History

Early machines were controlled by means of mechanical devices like cams, gears, levers etc. As the complexity grew, it was needed to have more sophisticated control systems. These systems were developed to operate with electrical power and contained wired relays and switches/contacts as control elements. In the 1960s and 1970s electromechanical relays, timers, counters, and sequencers were the industrial standard. Many control panels contained hundreds of electromechanical devices and, in some cases, a mile or more wires.

These control elements were wired as required to provide control logic necessary for the particular type of machine operation. Hardwired relays and switch logic was cumbersome and time consuming to modify. Wiring had to be removed and replaced to implement a new control scheme. One more negative aspect of this electromechanical control was low reliability in contrast to extremely high maintenance cost to keep this machine operative.

A new more versatile means of controlling this equipment and modifying the control circuitry was needed. Instead of achieving the desired control or automation through physical wiring of control devices, in a new controller it was achieved through a program or software and it was referred to as a programmable controller, abbreviated as PC. To differentiate it from a personal computer, also abbreviated as PC, the new controller is now referred to as programmable logic controller – PLC.

The first commercially successful PLC was developed in 1969 by Bedford Associates (Bedford, MA) MODICON for General Motors hydramatic division. Through the late 1970s, improvements were made in PLC programs to make them somewhat user friendly. In 1972, with the introduction of the microprocessor chip, the computer power for all kinds of automation systems increased and lowered the computing cost. Robotics, automation devices and computers of all types, including the PLC consequently underwent many improvements.

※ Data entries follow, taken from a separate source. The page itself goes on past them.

/-- The checks of R49 on the deltas of a segment. -/
def deltasOk (sorted : Bool) (first last size : Nat) (ds : List Nat) : Bool :=
  ds.all (fun d => decide (first + d < size)) &&
  (if sorted then ds.head? == some 0 && ascends ds && ds.getLast? == some (last - first)
   else ds.all fun d => decide (d ≤ last - first))

/-- The deltas of a segment with the poison of each one's granule (R49, R55). -/
def segDeltas (s : State) (site : Site) (tv : TView) (h : HpfHeader) (off n : Nat) : Except Why (List (Nat × Mark)) :=
  mapE (fun j => tvNat s site tv (off + 16 + j * coordW h) (coordW h)) (numsFrom 0 n)

/-- The segments of one fiber from granule g on, as a walk over the coordinates lo to hi - 1 reaches and checks them
(R48 to R50, R494); `prev` is the LAST of the previous segment. -/
def segWalk (s : State) (site : Site) (tv : TView) (h : HpfHeader) (size : Nat) (md : WalkMode) (lo hi : Nat) (pm : Mark) :
    Nat → Nat → Nat → Option Nat → Except Why (List Child)
  | 0, _, _, _ => .ok []
  | k + 1, g, stop, prev =>
    if stop ≤ g then .ok []
    else
      let off := h.segOff + 64 * g
      match tvRead s site tv (off : Int) 16 with
      | .error w => .error w
      | .ok (b, hm) =>
        let first := leAt b 0 4
        let last := leAt b 4 4
        let w := leAt b 8 2
        let n := bits w 10 0
        let sorted := bit w 11
        let late := match prev with | some x => decide (x < first) | none => true
        if n = 0 ∨ 1024 < n ∨ last < first ∨ (md.sortedOnly && !sorted) = true ∨ (sorted && !late) = true then .error badDesc
        else
          let m := orMark pm (orMark hm (if bit w 12 then some resNone else none))
          let next := segWalk s site tv h size md lo hi pm k (g + recGranules h n) stop (some last)
          if (sorted && !md.whole && decide (hi ≤ first)) = true then .ok []
          else if (sorted && !md.whole && (decide (last < lo))) = true then next
          else
            match segDeltas s site tv h off n with
            | .error e => .error e
            | .ok ds =>
              if deltasOk sorted first last size (ds.map (·.1)) = false then .error badDesc
              else
                let kids := ((numsFrom 0 n).zip ds).filterMap fun e =>
                  let c := first + e.2.1
                  if lo ≤ c ∧ c < hi then
                    some ({ pos := leAt b 10 6 + e.1, crd := c, mark := orMark m e.2.2, seg := g, last := last,
                            skip := m.isNone } : Child)
                  else none
                match next with
                | .error e => .error e
                | .ok r => .ok (kids ++ r)

/-- The set bits of one group of a B level within lo to hi - 1 (R52). -/
def bGroup (s : State) (site : Site) (tv : TView) (l : Level) (h : HpfHeader) (p lo hi g : Nat) : Except Why (List Child) :=
  let per := groupsOf h 2 l.size
  let n := p * per + g
  let bm := l.sub + alignUp (8 * (l.parents * per)) 64
  match tvNat s site tv (l.sub + 8 * n) 8, tvNat s site tv (bm + 64 * n) 64 with
  | .ok (c, m), .ok (v, m') =>
    if v / 2 ^ (l.size - 512 * g) ≠ 0 ∧ l.size < 512 * (g + 1) then .error badDesc
    else
      let on := (List.range 512).filter fun i => bit v i
      let top := 512 * g + on.getLast?.getD 0
      .ok (((numsFrom 0 on.length).zip on).filterMap fun e =>
        let x := 512 * g + e.2
        if lo ≤ x ∧ x < hi then
          some { pos := bits c 47 0 + e.1, crd := x, mark := orMark m m', seg := n, last := top,
                 skip := (orMark m m').isNone }
        else none)
  | .error w, _ => .error w
  | _, .error w => .error w
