/-- The whole image of a tensor (R61): header, pointer, segment, coordinate and value arrays, whole granules with zero
padding, from a template's fields, the level sizes and the entries. -/
def buildHpf (t : HpfHeader) (sizes : List Nat) (es : List HEntry) : List (Byte × Bool) :=
  let b := buildLevels t.wide t.nm (wLevels (t.kinds.zip (t.dims.zip sizes))) { pos := [.real 0 es] }
  let c := t.kinds.contains 1
  let n := t.kinds.contains 2 || t.kinds.contains 3
  let o1 := 64 + b.ptr.length
  let o2 := o1 + b.seg.length
  let o3 := o2 + b.crd.length
  let h := { t with nnz := b.pos.length, sizes := sizes, ptrOff := if c then 64 else 0, segOff := if c then o1 else 0,
                    coordOff := if n then o2 else 0, valOff := o3 }
  clean (hpfHeaderBytes h) ++ b.ptr ++ b.seg ++ b.crd ++ valueArray t.ety (b.pos.map slotValue)

/-! ## Exchange tensors (R59, R60) -/

/-- Exchange header bytes (R59). -/
def xHeaderBytes (h : ExchangeHeader) : List Byte :=
  leBytes 4 0x48504658 ++ leBytes 1 (field (flag h.sorted) 5 + field (flag h.wide) 4 + h.ety) ++ leBytes 1 h.format ++
  leBytes 1 h.blockLog2 ++ leBytes 1 0 ++ leBytes 8 h.count ++ leBytes 4 h.rows ++ leBytes 4 h.cols ++ leBytes 8 0 ++
  leBytes 8 h.arr0 ++ leBytes 8 h.arr1 ++ leBytes 8 h.arr2 ++ leBytes 8 0

/-- Pointers of fibers 0 to n: how many items lie in the fibers before. -/
def fiberPointers (n : Nat) (fibers : List Nat) : List Nat :=
  (numsFrom 0 (n + 1)).map fun r => (fibers.filter fun f => decide (f < r)).length

/-- The image of an exchange tensor with the given entries (log 18): arrays 0, 1 and 2 in order, each on a 64-byte
boundary, indices ascending. -/
def buildExchange (t : ExchangeHeader) (es : List HEntry) : List (Byte × Bool) :=
  let b := 2 ^ t.blockLog2
  let row (e : HEntry) := nth 0 e.idx 1
  let col (e : HEntry) := nth 0 e.idx 0
  let key (e : HEntry) : Nat := if t.format = 3 then col e * t.rows + row e else row e * t.cols + col e
  let l := sortBy (fun x y => decide (key x < key y)) es
  let w := if t.wide then 8 else 4
  let ints (x : List Nat) := pad64 (clean (x.flatMap (leBytes w)))
  let cells := dedup (sortBy (fun x y : Nat => decide (x < y)) (l.map fun e => row e / b * (t.cols / b) + col e / b))
  let (a0, a1, n, vals) :=
    match t.format with
    | 2 => (fiberPointers t.rows (l.map row), l.map col, l.length, l.map fun e => (e.v, e.bad))
    | 3 => (fiberPointers t.cols (l.map col), l.map row, l.length, l.map fun e => (e.v, e.bad))
    | 4 => (l.map row, l.map col, l.length, l.map fun e => (e.v, e.bad))
    | _ =>
      (fiberPointers (t.rows / b) (cells.map (· / (t.cols / b))), cells.map (· % (t.cols / b)), cells.length,
       cells.flatMap fun c => (numsFrom 0 (b * b)).map fun j =>
         match l.find? fun e => row e == c / (t.cols / b) * b + j / b && col e == c % (t.cols / b) * b + j % b with
         | some e => (e.v, e.bad)
         | none => (none, false))
  let x0 := ints a0
  let x1 := ints a1
  let h := { t with sorted := true, count := n, arr0 := 64, arr1 := 64 + x0.length, arr2 := 64 + x0.length + x1.length }
  clean (xHeaderBytes h) ++ x0 ++ x1 ++ valueArray t.ety vals

/-- A whole image written at a tensor's base by the home of output tile 0 (R181, R493). -/
def emitImage (s : State) (d : DRun) (tv : TView) (l : List (Byte × Bool)) : State :=
  let h := d.members.headD 0
  emitBytes s d.ref { engine := h, home := h } tv (((numsFrom 0 l.length).zip l).map fun e => ((e.1 : Int), e.2))

/-! ## Byte intervals of tensors (R182) -/

/-- The byte addresses of a tensor's elements, as (first, length) intervals: rows of a dense tensor with unit stride,
else single elements; the whole span of a tensor with a header. -/
def tensorBytes (tv : TView) (span : Nat) : List (Nat × Nat) :=
  let w := etyBits tv.ety
  match tv.hdr, tv.xhdr with
  | some h, _ => [(tvAddr tv 0, h.valOff + scaleBase h.ety h.nnz + ceilDiv h.nnz 32)]
  | none, some x =>
    let n := x.count * 4 ^ x.blockLog2
    [(tvAddr tv 0, x.arr2 + scaleBase x.ety n + ceilDiv n 32)]
  | none, none =>
    if tv.fmt ≠ 0 then [(tvAddr tv 0, span)]
    else
      let rows := walkIdx (tv.sizes.drop 1)
      let els : List (Int × Nat) := if tv.strides.headD 1 = 1 ∧ 0 < tv.sizes.headD 0 then
          rows.map fun o : List Nat => (denseOff tv.strides (0 :: o) * (w : Int), tv.sizes.headD 0 * w)
        else (walkIdx tv.sizes).map fun i => (denseOff tv.strides i * (w : Int), w)
      let elems := els.map fun (e : Int × Nat) => (tvAddr tv (e.1 / 8), ((e.1 % 8).toNat + e.2 + 7) / 8)
      if etyIsMx tv.ety then
        elems ++ [(tvAddr tv (scaleBase tv.ety (prodNat tv.sizes) : Nat),
                   prodNat (tv.sizes.drop 1) * ceilDiv (tv.sizes.headD 0) 32)]
      else elems

/-- Whether two lists of intervals share a byte. -/
def overlapAny (a b : List (Nat × Nat)) : Bool :=
  a.any fun x => b.any fun y => decide (x.1 < y.1 + y.2) && decide (y.1 < x.1 + x.2)

/-- Whether two tensors lie in the same space: the same job's memory, or the scratchpads. -/
def sameSpace (a b : TView) : Bool := a.spd == b.spd && (a.spd || a.job == b.job)

/-- The byte intervals of one element of a DENSE tensor: its packed bits and, for an MX type, its scale byte (R38, R39). -/
def elemBytes (tv : TView) (idx : List Nat) : List (Nat × Nat) :=
  let w := etyBits tv.ety
  let b := denseOff tv.strides idx * (w : Int)
  (tvAddr tv (b / 8), ((b % 8).toNat + w + 7) / 8) ::
    (if etyIsMx tv.ety then [(tvAddr tv (scaleOff tv.ety tv.sizes idx : Nat), 1)] else [])

/-- The byte intervals of a list of tensors that lie in the same space as one. -/
def spaceBytes (l : List TView) (tv : TView) : List (Nat × Nat) :=
  (l.filter (sameSpace tv)).flatMap fun x => tensorBytes x 64

end Sys2Proof.Machine
end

PLC programs written in high level language become more understandable to more people and PLCs become more affordable.

Programmable Logic Controller

Definition

A programmable logic controller is currently defined by the NEMA (National Electrical Manufacturers Association) as a “Digital electronic device that uses the programmable memory to store instructions and to implement specific functions such as logic, sequence, timing, counting and arithmetic operations to control machines and processes.”

Older PLCs were capable of handling only discrete inputs and outputs (i.e. ON-OFF type signals), while today’s system can accept and generate analog voltages and currents as well as a wide range of voltage levels and pulsed signals. Its purpose is to monitor crucial process parameters and adjust process operations accordingly.

The PLC is basically a programmed interface between the field input devices like push-buttons, limit switches, sensors etc. and final control elements like actuators - motors, solenoids, valve dampers, drivers - or status indicating output devices like lamps, LEDs, hooters etc.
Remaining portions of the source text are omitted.